CHS should be suspected in patients coming in with recurrent symptoms of abdominal pain, nausea and vomiting, and who have normal CBC, basic metabolic panel, lipase, and liver function tests. Patients should be directly questioned about marijuana use and whether symptoms are relieved with hot showers. A toxicology screen should be done. For patients with marijuana use and compulsive hot showers, further work up of their symptoms (e.g., upper endoscopy, abdominal ultrasound, and/or nuclear medicine emptying study) should be avoided. Figure 1 shows the suggested work-up.

The differential diagnosis for recurrent abdominal pain, nausea, and vomiting is chronic pancreatitis, gastroparesis, severe gastritis, medication adverse effects (especially GLP1 receptor agonists), cyclic vomiting syndrome, psychogenic vomiting, and (with the rise of narcotic abuse) narcotic bowel syndrome.

Our patient had a history of diabetes with an HbA1c at goal and a normal nuclear medicine gastric-emptying study (6% retention at 4 hours). He was also on liraglutide, but his symptoms predated this medicine use.

The mainstay of treatment for CHS is supportive therapy with intravenous fluids and antiemetics like 5-HT3-receptor antagonists (ondansetron); D2-receptor antagonists (metoclopramide); and H1-receptor antagonists (diphenhydramine). The effectiveness of these agents is limited, which is also a clue for the diagnosis of CHS. If traditional agents fail in controlling the symptoms, haloperidol can be tried, but it has been used with limited success. Our patient did not respond to traditional antiemetics, but responded well to a small dose of lorazepam. Even though a benzodiazepine is not the mainstay of treatment, it may be tried if other agents fail. Acid-suppression therapy with a proton pump inhibitor should be used as esophagogastroduodenoscopy (EGD) usually reveals mild gastritis and esophagitis, as in our patient. Narcotic use should be avoided for management of abdominal pain.

Patients should be counseled against marijuana use. This may be difficult if marijuana is being used as an appetite stimulant or for treatment of chemotherapy-induced nausea and vomiting. If willing, patients should be referred to a substance abuse rehabilitation center.
 

 

 

Back to the case

In this case, after a diagnosis of CHS was made, the patient was counseled against marijuana use. His abdominal pain and intractable vomiting did not improve with conservative management of n.p.o status, prochlorperazine, metoclopramide, and ondansetron. He was given a trial of low-dose lorazepam with significant improvement in his symptoms. He was counseled extensively against marijuana use and discharged. A follow-up phone call at 3 months showed continued abstinence and no recurrence of symptoms.

Dr. Gupta is a hospitalist at Yale New Haven Health and Bridgeport (Conn.) Hospital.

References

1. Bajgoric S et al. Cannabinoid hyperemesis syndrome: A guide for the practising clinician. BMJ Case Rep. 2015. doi: 10.1136/bcr-2015-210246.

2. Batke M et al. The cannabis hyperemesis syndrome characterized by persistent nausea and vomiting, abdominal pain, and compulsive bathing associated with chronic marijuana use: A report of eight cases in the united states. Dig Dis Sci. 2010 Nov;55(11):3113-9.

3. Iacopetti CL et al. Cannabinoid hyperemesis syndrome: a case report and review of pathophysiology. Clin Med Res. 2014 Sep;12(1-2):65-7.

4. Hickey JL et al.
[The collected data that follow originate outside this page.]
-- ==== Sys2Proof/Machine/Tm.lean ====
section
/-! DEFINITION. The traffic manager's queues, shapers, gates and selectors (R229 to R248). -/

namespace Sys2Proof.Machine

/-! ## Queues (R229, R230, R214) -/

/-- DEPTH as the limit check sees it: at the end of the previous core cycle (R256). -/
def Dev.seenDepth (d : Dev) (q : Nat) : Nat :=
  if d.depthAt.get q = d.cycle + 1 then d.depthPrev.get q else d.depth q

/-- Keeps DEPTH as it stood before this core cycle's first change. -/
def Dev.keepDepth (d : Dev) (q : Nat) : Dev :=
  if d.depthAt.get q = d.cycle + 1 then d
  else { d with depthPrev := d.depthPrev.put q (d.depth q), depthAt := d.depthAt.put q (d.cycle + 1) }

/-- A counter of a copy's (port, class) set: every port with queues has them (R227, R396). -/
def Dev.qstat (d : Dev) (c : Copy) (i : Nat) (n : Nat := 1) : Dev := d.cstat c.port c.tc i n

/-- A record of the TM: with the port's registers in its snapshot (R261). -/
def Dev.tmRec (d : Dev) (code sev a0 a1 p : Nat) : Dev :=
  d.record { code := code, sev := sev, a0 := a0, a1 := a1, obj := .port p }

/-- A copy is refused (R214, R230): its reference released, a partial drop where the copy set has more copies. -/
def Dev.refuseCopy (d : Dev) (c : Copy) (multi : Bool) : Dev :=
  let d := if multi then
      let d := (if c.port < 256 then d.stat c.port 39 else d).raise F.BPM_EVENT_MC_PARTIAL_DROP
      let f := d.frames.get c.frame
      if 6 ≤ f.tc then
        d.recordLim msCycles
          { code := 0x070E, sev := 2, a0 := c.port, a1 := c.tc, obj := .port c.port, ints := [d.acctU.get (f.account - 1)] }
      else d
    else d
  d.consume c.frame

/-- A queue's copy in transmission, with its MAC; while it is preempted it is none (R237). -/
def Dev.sendingOf (d : Dev) (q : Nat) : Option Nat :=
  ([2 * (q / 8), 2 * (q / 8) + 1] : List Nat).find? (fun k => let t := d.tx.get k; t.live && !t.burin && !t.yielded && t.queue == q)

/-- Moves a queue's credit by `el` core cycles at a slope in kb/s, within its limits (R237). -/
def Dev.creditMove (d : Dev) (q : Nat) (slope el : Int) (n : Nat := 1500000000) : Dev :=
  let r := d.divFree (slope * el * 125 * 65536) n
  let lo : Int := -((d.get F.Q_CBS_CREDIT_LO_CREDIT q * 65536 : Nat) : Int)
  let hi : Int := ((d.get F.Q_CBS_CREDIT_HI_CREDIT q * 65536 : Nat) : Int)
  { r.2 with credit := r.2.credit.put q (max lo (min hi (r.2.credit.get q + r.1))) }

/-- The port rate of R237: the speed PORT_STATUS reports. -/
def Dev.portRate (d : Dev) (p : Nat) : Nat := if p < 256 then kbps (d.get F.PORT_STATUS_SPEED p) else 0

/-- The core cycles a counted length of `n` bytes takes at a rate. -/
def txCycles (n rate : Nat) : Nat := if rate = 0 then 0 else n * 12000000 / rate

/-- Credit and tokens are brought up to the present cycle (R237, R238), whether or not their shapers are enabled (DEDUCED, log entry
119). -/
def Dev.shapeSync (d : Dev) (q : Nat) : Dev :=
  let p := q / 8
  let c := q % 8
  let el := d.cycle - d.creditAt.get q
  let d := { d with creditAt := d.creditAt.put q d.cycle }
  let slope := d.get F.Q_CBS_IDLE_KBPS q
  let go := !(d.queues.get q).isEmpty && d.bit F.TM_PORT_STATUS_GATES p c && !d.bit F.TM_PORT_STATUS_PAUSED p c && d.linkState p == 1
  let d := match d.sendingOf q with
    | some k =>
      let t := d.tx.get k
      let n := min el (txCycles t.counted (d.portRate p) - t.fallen)
      { d with tx := d.tx.put k { t with fallen := t.fallen + n } }.creditMove q ((slope : Int) - d.portRate p) n
    | none =>
      if (d.queues.get q).isEmpty then { d with credit := d.credit.put q (min 0 (d.credit.get q)) }
      else if go then d.creditMove q slope el
      else d
  let et := d.cycle - d.tokensAt.get q
  let r := d.divFree ((d.get F.Q_TBS_RATE_KBPS q * et * 125 * 65536 : Nat) : Int) 1500000000
  let cap : Int := ((d.get F.Q_TBS_BURST_BYTES q * 65536 : Nat) : Int)
  { r.2 with tokens := r.2.tokens.put q (min cap (r.2.tokens.get q + r.1)), tokensAt := r.2.tokensAt.put q d.cycle }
Haloperidol for treatment of cannabinoid hyperemesis syndrome. Am J Emerg Med. 2013 Jun. 31(6):1003.e5-6. Epub 2013 Apr 10.


 

Key points

Suspect CHS for patients with recurrent abdominal pain, nausea, and vomiting with negative initial work-up.
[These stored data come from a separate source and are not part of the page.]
-- ==== Sys2Proof/Machine/Rx.lean ====
section
/-! DEFINITION. A frame's way in: ingress stamps (R54 to R57, R68), the express matcher (R184 to R187, R45, R46), the
header's completion (R92, R16, R202), the decision slot (R15, R16), further buffers (R203, R204), the frame's end (R34
to R38, R189). -/

namespace Sys2Proof.Machine

/-! ## Stamps -/

/-- R55's corrections in tenths of ns, ingress and egress, by mode, speed code and FEC; none where the table has no row
for the port's speed. -/
def corrections (mode speed fec : Nat) : Option (Nat × Nat) :=
  if mode = 1 then some (840, 520)
  else if mode = 2 then some (488, 312)
  else if mode = 3 then some (if speed = 1 then (4120, 2860) else (488, 312))
  else if mode = 4 then some (224, 144)
  else if mode = 5 then some (if speed = 1 then (4256, 2952) else (616, 408))
  else if mode = 6 then some (211, 136)
  else if mode = 7 then (if speed = 3 then some (296, 200) else none)
  else if mode = 8 then some (if fec = 0 then (99, 70) else if fec = 1 then (142, 82) else (954, 186))
  else if mode = 9 then some (182, 121)
  else if mode = 10 then some (867, 153)
  else none

/-- A port's correction in 2^-16 ns: free where R55 has no row (log entry 24), rounded freely (log entry 6). -/
def Dev.correction (d : Dev) (p : Nat) (egress : Bool) : Int × Dev :=
  if 256 ≤ p then (0, d)
  else
    match corrections (d.portMode p) (d.portSpeed p) (d.get F.LANE_CFG_FEC (p / 4)) with
    | some c => d.divFree (((if egress then c.2 else c.1) * 65536 : Nat) : Int) 10
    | none => let x := d.draw 10; ((x.1 : Int), x.2)

/-- The trim of R56. -/
def Dev.trim (d : Dev) (p : Nat) (egress : Bool) : Int :=
  if 256 ≤ p then 0
  else
    let w := if egress then d.reg .TS_EGR_TRIM p else d.reg .TS_ING_TRIM p
    if w < 2 ^ 31 then w else (w : Int) - 2 ^ 32

/-- An LT value moved by 2^-16 ns. -/
def ltMove (x : Nat) (by' : Int) : Nat := (((x : Int) + by').emod (2 ^ 80)).toNat

/-! ## Frames -/

/-- A frame's marks on the tables of frames. -/
def rxKey (p mac : Nat) : Nat := 2 * p + mac

/-- TB_0, TB_1 and PT as they stand, and the core cycle. -/
def Dev.sofNow (d : Dev) : Nat × Nat × Nat × Nat := (d.tbLt 0, d.tbLt 1, d.pt, d.cycle)

/-- The latch at the message timestamp point of the frame a MAC receives, by its first fragment (R54, R57): an EXPRESS_MATCH
without a byte is the first bit after the SFD. A frame of which no such bit was reported is stamped at its first command (log
entry 24). -/
def Dev.latchSof (d : Dev) (p mac : Nat) : Dev :=
  if (d.sof.get (rxKey p mac)).isSome then d else { d with sof := d.sof.put (rxKey p mac) (some d.sofNow) }

/-- A new frame enters on a port: its number and its record, with its stamps; those of port 260 are counted (R434). -/
def Dev.newFrame (d : Dev) (p pipe : Nat) (mac : Nat := 0) : Dev × Nat × FrameRec :=
  let c := d.correction p false
  let m := c.2.trim p false - c.1
  let t := (d.sof.get (rxKey p mac)).getD d.sofNow
  let nb := d.noBind.get (rxKey p mac)
  let d := { c.2 with nextFrame := c.2.nextFrame + 1, sof := c.2.sof.put (rxKey p mac) none, noBind := c.2.noBind.put (rxKey p mac) false }
  let d := if p = 260 then d.count 0x58 7 else d
  (d, d.nextFrame, { (default : FrameRec) with
    live := true, inPort := p, port := p, pipe := pipe, tb0 := ltMove t.1 m, tb1 := ltMove t.2.1 m,
    pt := ltMove t.2.2.1 m, stamp := t.2.2.2, unbound := nb })

/-- A port takes frames: a front-panel port that is UP with ingress open, the Prompter's port, the understudy link's. -/
def Dev.takesFrames (d : Dev) (p : Nat) : Bool :=
  if p < 256 then d.linkState p == 1 && d.ingressOpen else p == 257 || p == 260

/-- A header joins its port's holding queue of 16 (R16). -/
def Dev.hold16 (d : Dev) (p id : Nat) : Dev := { d with hold := d.hold.put p (d.hold.get p ++ [(id, d.cycle)]) }

/-- A frame that a program or the Prompter sends into a pipe joins the queue of its internal port, or waits for a place in it
(R16; that it waits is DESIGN CHOICE, log entry 102). -/
def Dev.joinHold (d : Dev) (p id : Nat) : Dev :=
  if (d.hold.get p).length < 16 then d.hold16 p id else { d with holdWait := d.holdWait.put p (d.holdWait.get p ++ [id]) }

/-- A place of a holding queue has become free: the first frame that waits for it takes it. -/
def Dev.refillHold (d : Dev) (p : Nat) : Dev :=
  match d.holdWait.get p with
  | id :: r => { d with holdWait := d.holdWait.put p r }.hold16 p id
  | [] => d

/-- A frame's chain is released before its decision or its end (R204): nothing further of it is stored. -/
def Dev.dropChain (d : Dev) (id : Nat) : Dev :=
  let f := d.frames.get id
  ((d.giveChain f).count 0x2C 1).frameSet id { f with bufs := [], account := 0, reach := none, dead := true }

/-- The provisional chain of a PRP LAN port's frame holds what has arrived of it (R202): head first, each buffer chosen while the
frame still arrives, on the account of its outer PCP's class. A frame that finds no head is refused at its decision; one that runs
out of buffers after it is discarded now (R204; that it does so whatever its class may become is DEDUCED, log entry 118). -/
def Dev.provide (d : Dev) (id : Nat) (f : FrameRec) : Dev :=
  if f.dead || f.noHead then d.frameSet id f
  else
    let p := f.parsed
    let a := acctOf f.port (d.pcpTc f.pipe ((tciOf (d.inSet f.port) p).1 / 2 ^ 13)) + 1
    let x := if f.bufs.isEmpty then
        (match d.headBuf f.pipe 0 a false with
        | (d, none) => (d, { f with noHead := true })
        | (d, some b) => (d, { f with bufs := [b], account := a }))
      else (d, f)
    if x.2.noHead then x.1.frameSet id x.2
    else
      match x.1.growChain x.2 p.l3End false with
      | (d, g, true) => d.frameSet id g
      | (d, g, false) => (d.frameSet id g).dropChain id

/-! ## EXPRESS_MATCH (R184 to R187) -/

/-- The masked-in bytes of the first 18 equal the key. -/
def Expr.hits (e : Expr) (b : List Byte) : Bool :=
  (List.range 18).all (fun k => !bitAt e.mask k || b[k]? == e.key[k]?)

/-- The entry of a pipe that acts on a frame: the lowest number that matches. -/
def Dev.exprFind (d : Dev) (p : Nat) (b : List Byte) : Option Nat :=
  ((List.range 64).map (fun n => 64 * pipeOf p + n)).find? (fun i =>
    let e := d.express.get i
    e.valid && !e.staged && (e.ing == p || e.ing == 511) && e.hits b)

/-- A copy is not cut through (R186). -/
def Dev.fallback (d : Dev) (i : Nat) : Dev :=
  let st := (d.express.get i).stream
  let d := (d.count 0x28 6).raise F.STREAM_EVENT_EXPR_FALLBACK
  if d.firstIn (2 ^ 63 + i) msCycles then (d.mark (2 ^ 63 + i) msCycles).streamRec 0x060D 5 st 0 else d

/-- An express frame finds a port's holding queue full (R46). -/
def Dev.exprFull (d : Dev) (q : Nat) : Dev := ((d.stat q 22).raise F.PORT_EVENT_EXPR_Q_FULL q).portRec 0x0206 5 q

/-- An entry that names a port 261 to 511 discards the frame (R9): its egress ports as the shadow's decision finds them. -/
def Expr.misnamed (e : Expr) : Bool := e.egress.any (fun q => decide (260 < q))

/-- One copy of a matched frame: cut through into the port's express holding queue, or left to the shadow. A frame that finds
both MACs idle starts at once and takes no place of the four. -/
def Dev.cutCopy (d : Dev) (i id p q : Nat) (gate : Bool) : Dev × Bool :=
  let low := d.tx.get (2 * q + 1)
  let room := (d.exprQ.get q).length < (if (d.tx.get (2 * q)).live || (low.live && !low.yielded) then 4 else 5)
  if !gate || decide (256 ≤ q) || d.linkState q != 1 || decide (kbps (d.portSpeed p) < kbps (d.portSpeed q)) then (d.fallback i, false)
  else if room then
    let d := (d.exprWait q).sstat (d.express.get i).stream 7
    ({ d with exprQ := d.exprQ.put q (d.exprQ.get q ++ [id]) }, true)
  else ((d.exprFull q).fallback i, false)

/-- The 18th byte completes a match: the copies, the burst gate, the shadow's record (R186, R187). -/
def Dev.exprAct (d : Dev) (i p mac : Nat) (b : List Byte) : Dev :=
  let e := d.express.get i
  let n := d.newFrame p (pipeOf p) mac
  let id := n.2.1
  let fresh := decide (e.until_ ≤ d.cycle)
  let used := if fresh then 0 else e.cut
  let gate := decide (used < (d.streams.get e.stream).burst) && !e.misnamed
  let r := e.egress.foldl (fun (a : Dev × List Nat × List Nat) q =>
    let x := a.1.cutCopy i id p q gate
    if x.2 then (x.1, a.2.1 ++ [q], a.2.2) else (x.1, a.2.1, a.2.2 ++ [q])) (n.1, [], [])
  let d := r.1.frameSet id { n.2.2 with bytes := b, express := true, exprPorts := r.2.1, exprBack := r.2.2,
                                        burin := r.2.1.length, exprStream := e.stream }
  let d := { d with rxCur := d.rxCur.put (rxKey p mac) id }
  if r.2.1.isEmpty then d
  else
    { d with express := d.express.put i { e with
        cut := used + 1
        until_ := if fresh then d.cycle + (d.streams.get e.stream).interval * 1500 else e.until_ } }.stat p 13

/-- The 18th byte of a frame is received. -/
def Dev.exprMatch (d : Dev) (p mac : Nat) (b : List Byte) (us : List Upset) : Dev :=
  let d := d.memUpset us
  if !d.takesFrames p || d.rxCur.get (rxKey p mac) != 0 || d.rxOpen.get (rxKey p mac) != 0 then d
  else if b.isEmpty then d.latchSof p mac
  else if b.length != 18 then d
  else
    match d.exprFind p b with
    | none => d
    | some i =>
      if d.bad 6 i || d.bad 5 (d.express.get i).stream then
        { d.streamParity (d.express.get i).stream with noBind := d.noBind.put (rxKey p mac) true }
      else d.exprAct i p mac b

def execExpressMatch (p : Fin 256) (mac : Fin 2) (bytes : List Byte) (us : List Upset) (s : State) : Out :=
  s.actAt (fun d => d.rxPlace p) (·.exprMatch p mac bytes us)

/-! ## HEADER_COMPLETE (R92) -/

/-- A MAC control frame (R35): it is not forwarded. -/
def isMacCtl (b : List Byte) : Bool := be b 12 2 == 0x8808

/-- A received frame's header is complete: it joins the holding queue; a frame that has run out of buffers is gone (R204). -/
def Dev.headerEnded (d : Dev) (p mac id : Nat) : Dev :=
  let d := { d with rxCur := d.rxCur.put (rxKey p mac) 0 }
  let f := d.frames.get id
  if f.dead then d.freeChain id else (d.frameSet id { f with prpLan := d.prpLan p }).hold16 p id

/-- 256 bytes of a frame have been received. -/
def Dev.headerOpen (d : Dev) (p mac : Nat) (b : List Byte) : Dev :=
  let k := rxKey p mac
  let cur := d.rxCur.get k
  if d.rxOpen.get k ≠ 0 ∨ d.prpLan p = true ∨ b.length ≠ 256 ∨ isMacCtl b = true then d
  else
    let x : Dev × Nat × FrameRec := if cur = 0 then d.newFrame p (inPipe p) mac else (d, cur, d.frames.get cur)
    let d := x.1.frameSet x.2.1 { x.2.2 with bytes := b, head := b }
    { d with rxCur := d.rxCur.put k 0, rxOpen := d.rxOpen.put k x.2.1 }.hold16 p x.2.1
  • Ask directly about marijuana use.
  • Ask whether symptoms are relieved with hot shower/ bath.
  • Send a toxicology screen.
  • Make a diagnosis of CHS if:

1. Positive marijuana use.

2. Symptom improvement with hot baths or

3. Toxicology positive for marijuana.

  • Manage conservatively with hydration and antiemetics.
  • Suspect CHS if traditional antiemetics are not providing relief .
  • If traditional antiemetics fail, trial of haloperidol or low-dose benzodiazepines.
  • Avoid narcotics.
  • Avoid unnecessary investigations.
  • Counsel patients against marijuana use and refer to substance abuse center if patient agrees.